I'm not sure that's a fully accurate description. reqwest isn't specifically designed for a multi-threaded runtime. It's designed for any async runtime. The JavaScript runtime happens to fit quite well. So reqwest is able to wrap fetch.

This specific issue is not about whether reqwest should be using fetch. It's about an exception that is thrown under certain conditions. Let's keep it focused to that.

sxlijin commented 2 weeks ago

I've added this to my list of issues to keep an eye on, if I ever find time, but in the meantime, here's my mental sketch on the sequence of work that needs to happen:

  1. decide what the behavior/properties of the returned Response object from a no-cors wasm reqwest::method().send().await should be

    • per lilyball's excellent investigation in 2021 (3 years ago!), the behavior at that time was that setting no-cors on fetch changed browser behavior on the returned response type quite substantially.

      it's possible those behaviors have changed in the years since (not super likely, but it's possible). if so, not only will the implementer have to decide how to handle the new behavior, but they'll also need to decide if reqwest should support old behavior.

    • web_sys APIs i believe have different behavior in web workers / service workers than on a rendering thread. (iirc it doesn't have the same cors sandboxing that browsers enforce, and yes i realize how bizarre that sounds, so i might be very mistaken on this point.)

  2. some of these properties seem very fundamentally at odds with the standard expected behavior of Response, so the next challenge will be mapping those behaviors correctly

    • many wasm things violate standard expectations about rust safety. usually in reasonable ways, but in edge cases like this it can be very surprising (e.g. std::fs::read() compiles just fine on --target=wasm32-unknown-unknown, but panics if you ever try to call it)

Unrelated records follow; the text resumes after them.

-- ==== Sys2Proof/Laws/Channels.lean ====
section
/-! SUPPORT. What the operations of the Channel Router can do (chapter 7): releases and grants, the choice of channel and victim,
arbitration passes, the read port, and the end of an event. -/

namespace Sys2Proof.Machine

variable {s t : State} {c : ChannelId}

/-! ## Areas and releases (R121, R127) -/

/-- An area that is emptied drops its read in progress (R127, R129). -/
theorem putSlots_nil : putSlots c [] s = { s with chr := { s.chr with
    channels := s.chr.channels.set c.val { s.chr.channels[c] with slots := [] } c.isLt
    reading := readDropped c s.chr.reading } } := by
  unfold putSlots readDropped
  simp [State.mapChannel, State.setChannel, State.withChr]

/-- A release of a channel (R121). -/
theorem releaseChannel_released : channelReleased c s (releaseChannel c s) := by
  unfold channelReleased releaseChannel
  rw [putSlots_nil]
  simp [State.mapChannel, State.setChannel, State.withChr, State.setChain, State.withCue, State.after]

/-! ## Live blocks (R134) -/

/-- The ring of a live area holds its newest blocks. -/
theorem mem_ringBlocks {done size n : Nat} : n ∈ ringBlocks done size ↔ 0 < n ∧ n ≤ done ∧ done < n + size := by
  unfold ringBlocks
  simp only [List.mem_map, List.mem_range]
  constructor
  · rintro ⟨i, hi, rfl⟩
    omega
  · rintro ⟨h1, h2, h3⟩
    exact ⟨done - n, by omega, by omega⟩

/-- The ring is listed from its newest block down. -/
theorem ringBlocks_falls (done size : Nat) : (ringBlocks done size).Pairwise (· > ·) := by
  unfold ringBlocks
  rw [List.pairwise_map]
  refine List.Pairwise.imp_of_mem ?_ List.pairwise_lt_range
  intro a b ha hb h
  simp only [List.mem_range] at ha hb
  omega

/-- The first hit in a falling list is the greatest. -/
theorem find_greatest {l : List Nat} {P : Nat → Bool} (hl : l.Pairwise (· > ·)) {n : Nat} (hn : n ∈ l) (hp : P n = true)
    (hm : ∀ m ∈ l, n < m → P m = false) : l.find? P = some n := by
  induction l with
  | nil => cases hn
  | cons a l ih =>
    rw [List.pairwise_cons] at hl
    rcases List.mem_cons.1 hn with rfl | h
    · simp [hp]
    · have := hl.1 n h
      rw [List.find?_cons, hm a (by simp) this]
      exact ih hl.2 h fun m h1 h2 => hm m (by simp [h1]) h2

/-- What a live programme plays is the newest block in the ring that it has not played (R134). -/
theorem livePlay_plays (src : LiveSourceId) (played : List Nat) (q : ChannelRec)
    (ha : q.audio = (livePlay src (s.ring src) played).1) (hp : q.livePlayed = (livePlay src (s.ring src) played).2) :
    livePlays s src played q := by
  have hr : ∀ n, n ∈ s.ring src ↔ 0 < n ∧ n ≤ (s.source src).blocks
      ∧ (s.source src).blocks < n + s.areaSize (.live src) := fun n => mem_ringBlocks
  refine ⟨?_, ?_⟩
  · intro n hn hnp hnew
    have hf : (s.ring src).find? (fun n => !played.contains n) = some n := by
      refine find_greatest (ringBlocks_falls _ _) ((hr n).2 hn) (by simpa using hnp) ?_
      intro m hm hlt
      simpa using hnew m ((hr m).1 hm) hlt
    rw [ha, hp, livePlay, hf]
    refine ⟨rfl, fun m => ?_⟩
    simp only [List.mem_cons, List.mem_filter, List.contains_iff_mem, hr]
  · intro hall
    have hf : (s.ring src).find? (fun n => !played.contains n) = none := by
      rw [List.find?_eq_none]
      intro m hm
      simpa using hall m ((hr m).1 hm)
    rw [ha, hp, livePlay, hf]
    refine ⟨rfl, fun m => ?_⟩
    simp only [List.mem_filter, List.contains_iff_mem, hr]

/-- Only a programme that has not begun on a PLAYING channel can begin (R120). -/
theorem tryBegin_other (h : ¬ (s.chr.channels[c].state = .playing ∧ s.chr.channels[c].begun = false)) : tryBegin c s = s := by
  unfold tryBegin
  dsimp only
  split
  · rfl
  · rw [if_neg]
    simpa using h

/-- A fire or tenant programme with an empty area does not begin (R120). -/
theorem tryBegin_empty (h : s.chr.channels[c].slots = [])
    (hg : ∀ g, s.chr.channels[c].grant = some g → startCue g.prog.demand ≠ none) :
    tryBegin c s = s := by
  unfold tryBegin
  dsimp only
  split
  · rfl
  · rename_i g hg'
    have := hg g hg'
    split
    · split
      · contradiction
      · rw [if_neg]
        rw [h]; simp
    · rfl

/-- The record of a channel right after a grant, before a live programme begins. -/
def grantedRecord (p : Programme) (s : State) (r : ChannelRec) : ChannelRec :=
  { state := if r.state = .standby ∨ r.state = .waking then .waking else .playing
    grant := some ⟨p, s.now⟩, begun := false
    warmUp := if r.state = .standby then some (s.now + s.cfg.tWarmUp) else r.warmUp
    idle := none, zoneSet := [], joins := [], underrun := r.underrun, slots := [], headInPlay := false, boundary := none
    livePlayed := [], audio := .silence }

/-- Emptying an area after a change of its channel's record. -/
theorem putSlots_nil_mapChannel (f : ChannelRec → ChannelRec) : putSlots c [] (s.mapChannel c f) = { s with chr := { s.chr with
    channels := s.chr.channels.set c.val { f s.chr.channels[c] with slots := [] } c.isLt
    reading := readDropped c s.chr.reading } } := by
  rw [putSlots_nil]
  simp [State.mapChannel, State.setChannel, State.withChr]

/-- A grant in one update, before a live programme begins. -/
theorem grantChannel_eq (p : Programme) : grantChannel c p s = tryBegin c { s with chr := { s.chr with
    channels := s.chr.channels.set c.val (grantedRecord p s s.chr.channels[c]) c.isLt
    reading := readDropped c s.chr.reading
    waiting := s.chr.waiting.filter fun w => decide (w.demand ≠ p.demand) } } := by
  have hb : (s.chr.waiting.filter fun w => w.demand != p.demand) = s.chr.waiting.filter fun w => decide (w.demand ≠ p.demand) := by
    congr 1; funext w; by_cases h : w.demand = p.demand <;> simp [h]
  unfold grantChannel
  dsimp only
  rw [putSlots_nil_mapChannel]
  congr 1
  simp only [dropWaiting, State.withChr, hb]
  congr 3
  unfold grantedRecord State.after
  cases hs : s.chr.channels[c].state <;> simp

/-- A grant (R119, R120, R122). -/
theorem grantChannel_granted (p : Programme) : channelGranted c p s (grantChannel c p s) := by
  rw [grantChannel_eq]
  generalize hw : (s.chr.waiting.filter fun w => decide (w.demand ≠ p.demand)) = w
  by_cases hl : (∃ src, p.demand = .live src) ∧ (grantedRecord p s s.chr.channels[c]).state = .playing
  · obtain ⟨⟨src, hd⟩, hp⟩ := hl
    have hq : ∀ u : State, u.chr.channels[c] = grantedRecord p s s.chr.channels[c] →
        tryBegin c u = beginProgramme c p.demand u := by
      intro u hu
      unfold tryBegin
      dsimp only
      rw [hu]
      simp [grantedRecord] at hp ⊢
      simp [hp, hd, startCue]
    rw [hq _ (by simp), hd]
    unfold beginProgramme
    dsimp only
    refine ⟨?_, ?_, ?_, ?_, ?_, ?_, ?_, ?_, ?_, ?_, ?_, ?_, ?_⟩
    · simp [State.mapChannel, State.setChannel, State.withChr]
    · rw [hw]
      simp [State.mapChannel, State.setChannel, State.withChr]
    · intro k hk
      simp [State.mapChannel, State.setChannel, State.withChr]
      rw [Vector.getElem_set_ne]
      simpa [Fin.ext_iff, eq_comm] using hk
    all_goals try simp [State.mapChannel, State.setChannel, State.withChr, grantedRecord]; done
    · intro _ _
      simp [State.mapChannel, State.setChannel, State.withChr, begunAs, State.after]
      rw [hd]
      exact ⟨rfl, rfl⟩
    · intro src' h' _
      rw [hd] at h'
      cases h'
      refine livePlay_plays _ _ _ ?_ ?_ <;> simp [State.mapChannel, State.setChannel, State.withChr] <;> rfl
    · rintro (h | h)
      · exact absurd hd (h src)
      · simp only [State.mapChannel, State.setChannel, State.withChr, set_fin_same] at h
        rw [hp] at h
        cases h
  · rw [show ∀ u : State, u.chr.channels[c] = grantedRecord p s s.chr.channels[c] → tryBegin c u = u from ?_]
    · refine ⟨rfl, by rw [hw], ?_, ?_, ?_, ?_, ?_, ?_, ?_, ?_, ?_, ?_, ?_⟩
      · intro k hk
        exact set_fin_other _ _ hk
      all_goals try simp [grantedRecord]; done
      · intro h1 h2
        exact absurd ⟨h1, by simpa using h2⟩ hl
      · intro src h1 h2
        exact absurd ⟨⟨src, h1⟩, by simpa using h2⟩ hl
    · simp
    · intro u hu
      by_cases hp : (grantedRecord p s s.chr.channels[c]).state = .playing
      · refine tryBegin_empty (by rw [hu]; rfl) ?_
        intro g hg
        rw [hu] at hg
        simp [grantedRecord] at hg
        subst hg
        cases hd : p.demand <;> simp [startCue]
        exact hl ⟨⟨_, hd⟩, hp⟩
      · refine tryBegin_other ?_
        rw [hu]
        exact fun h => hp h.1

/-! ## The arbiter -/

/-- The first hit over the numbers of a table is the lowest-numbered. -/
theorem find_fin {n : Nat} {P : Fin n → Bool} {i : Fin n} (h : (List.finRange n).find? P = some i) :
    P i = true ∧ ∀ j, j < i → P j = false := by
  obtain ⟨hp, as, bs, he, ha⟩ := List.find?_eq_some_iff_append.1 h
  refine ⟨hp, fun j hj => ?_⟩
  have hm : j ∈ as ++ i :: bs := he ▸ List.mem_finRange j
  have hs : (as ++ i :: bs).Pairwise (· < ·) := he ▸ List.pairwise_lt_finRange n
  rw [List.pairwise_append, List.pairwise_cons] at hs
  rcases List.mem_append.1 hm with h1 | h1
  · simpa using ha j h1
  · rcases List.mem_cons.1 h1 with rfl | h2
    · exact absurd hj (lt_irrefl _)
    · exact absurd (hs.2.1.1 j h2) (not_lt.2 hj.le)

/-- No hit over the numbers of a table. -/
theorem find_fin_none {n : Nat} {P : Fin n → Bool} (h : (List.finRange n).find? P = none) (j : Fin n) : P j = false := by
  simpa using List.find?_eq_none.1 h j (List.mem_finRange j)

/-- The channel that a grant chooses (R122). -/
theorem freeChoice_chosen (h : s.freeChoice = some c) : chosenFree s c := by
  unfold State.freeChoice at h
  unfold chosenFree
  rw [Option.or_eq_some_iff] at h
  dsimp only
  rcases h with h | ⟨h0, h⟩
  · obtain ⟨h1, h2⟩ := find_fin h
    simp only [beq_iff_eq] at h1
    refine ⟨by simp [-Fin.getElem_fin, ChannelRec.free, h1], fun k hk => ?_⟩
    rw [h1]
    by_cases hr : s.chr.channels[k].state = .ready
    · right
      rw [hr]
      exact ⟨rfl, not_lt.1 fun hlt => by have := h2 k hlt; rw [hr] at this; simp at this⟩
    · left
      cases hs : s.chr.channels[k].state <;> simp_all [-Fin.getElem_fin, ChannelRec.free]
  · have hready : ∀ k : ChannelId, s.chr.channels[k].state ≠ .ready := fun k => by simpa using find_fin_none h0 k
    rw [Option.or_eq_some_iff] at h
    rcases h with h | ⟨h3, h⟩
    · obtain ⟨h1, h2⟩ := find_fin h
      simp only [Bool.and_eq_true, beq_iff_eq] at h1
      refine ⟨by simp [-Fin.getElem_fin, ChannelRec.free, h1], fun k hk => ?_⟩
      rw [h1.1]
      have hk2 := hready k
      cases hs : s.chr.channels[k].state
      · left; simp
      · right
        refine ⟨rfl, not_lt.1 fun hlt => ?_⟩
        have := h2 k hlt
        simp [-Fin.getElem_fin, ChannelRec.free, hs] at hk
        simp [-Fin.getElem_fin, hs, hk] at this
      · exact absurd hs hk2
      · simp [-Fin.getElem_fin, ChannelRec.free, hs] at hk
    · have hwake : ∀ k : ChannelId, (s.chr.channels[k].state == .waking && s.chr.channels[k].grant.isNone) = false :=
        fun k => find_fin_none h3 k
      obtain ⟨h1, h2⟩ := find_fin h
      simp only [beq_iff_eq] at h1
      refine ⟨by simp [-Fin.getElem_fin, ChannelRec.free, h1], fun k hk => ?_⟩
      rw [h1]
      have hk2 := hready k
      have hk3 := hwake k
      simp only [ChannelRec.free, hk3, Bool.or_false, Bool.or_eq_true, beq_iff_eq, hk2, or_false] at hk
      right
      rw [hk]
      refine ⟨rfl, not_lt.1 fun hlt => ?_⟩
      have := h2 k hlt
      simp [-Fin.getElem_fin, hk] at this

/-- No channel is chosen only when none is free (R122). -/
theorem freeChoice_none (h : s.freeChoice = none) (k : ChannelId) : s.chr.channels[k].free = false := by
  simp only [State.freeChoice, Option.or_eq_none_iff] at h
  obtain ⟨h1, h2, h3⟩ := h
  have h1 := find_fin_none h1 k
  have h2 := find_fin_none h2 k
  have h3 := find_fin_none h3 k
  simp only [ChannelRec.free, h1, h2, h3, Bool.or_false]

/-- One programme outranks another as a victim (R123). -/
def worse (x y : ChannelId × Grant) : Prop :=
  demandPriority x.2.prog.demand < demandPriority y.2.prog.demand
    ∨ (demandPriority x.2.prog.demand = demandPriority y.2.prog.demand
        ∧ (x.2.granted < y.2.granted ∨ (x.2.granted = y.2.granted ∧ x.1 < y.1)))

    • example decision: if the response status is 0, that's not a valid reqwest::StatusCode, so what should response.status() actually do? is panicking tolerable in this situation?

    • (it probably makes sense to gate an initial implementation of this behind a cfg-flag, just because the behavior here seems surprising in a lot of ways)

  3. once all the design work is done, it will need to be implemented (this is honestly probably the easy part)

  4. wire it up with tests - .github/workflows/ci.yml currently runs wasm-pack headless tests with both chrome and firefox, and a quick skim suggests that tests/wasm_simple.rs is where the wasm-specific tests go?

sxlijin commented 2 weeks ago

Also, speaking as a user of reqwest whose codebase is shipped under 13+ different build configs, I am very grateful that reqwest provides a wasm implementation backed by fetch and that we don't have to roll our own HTTP/S abstraction types atop reqwest. I can't overstate how grateful I am for it.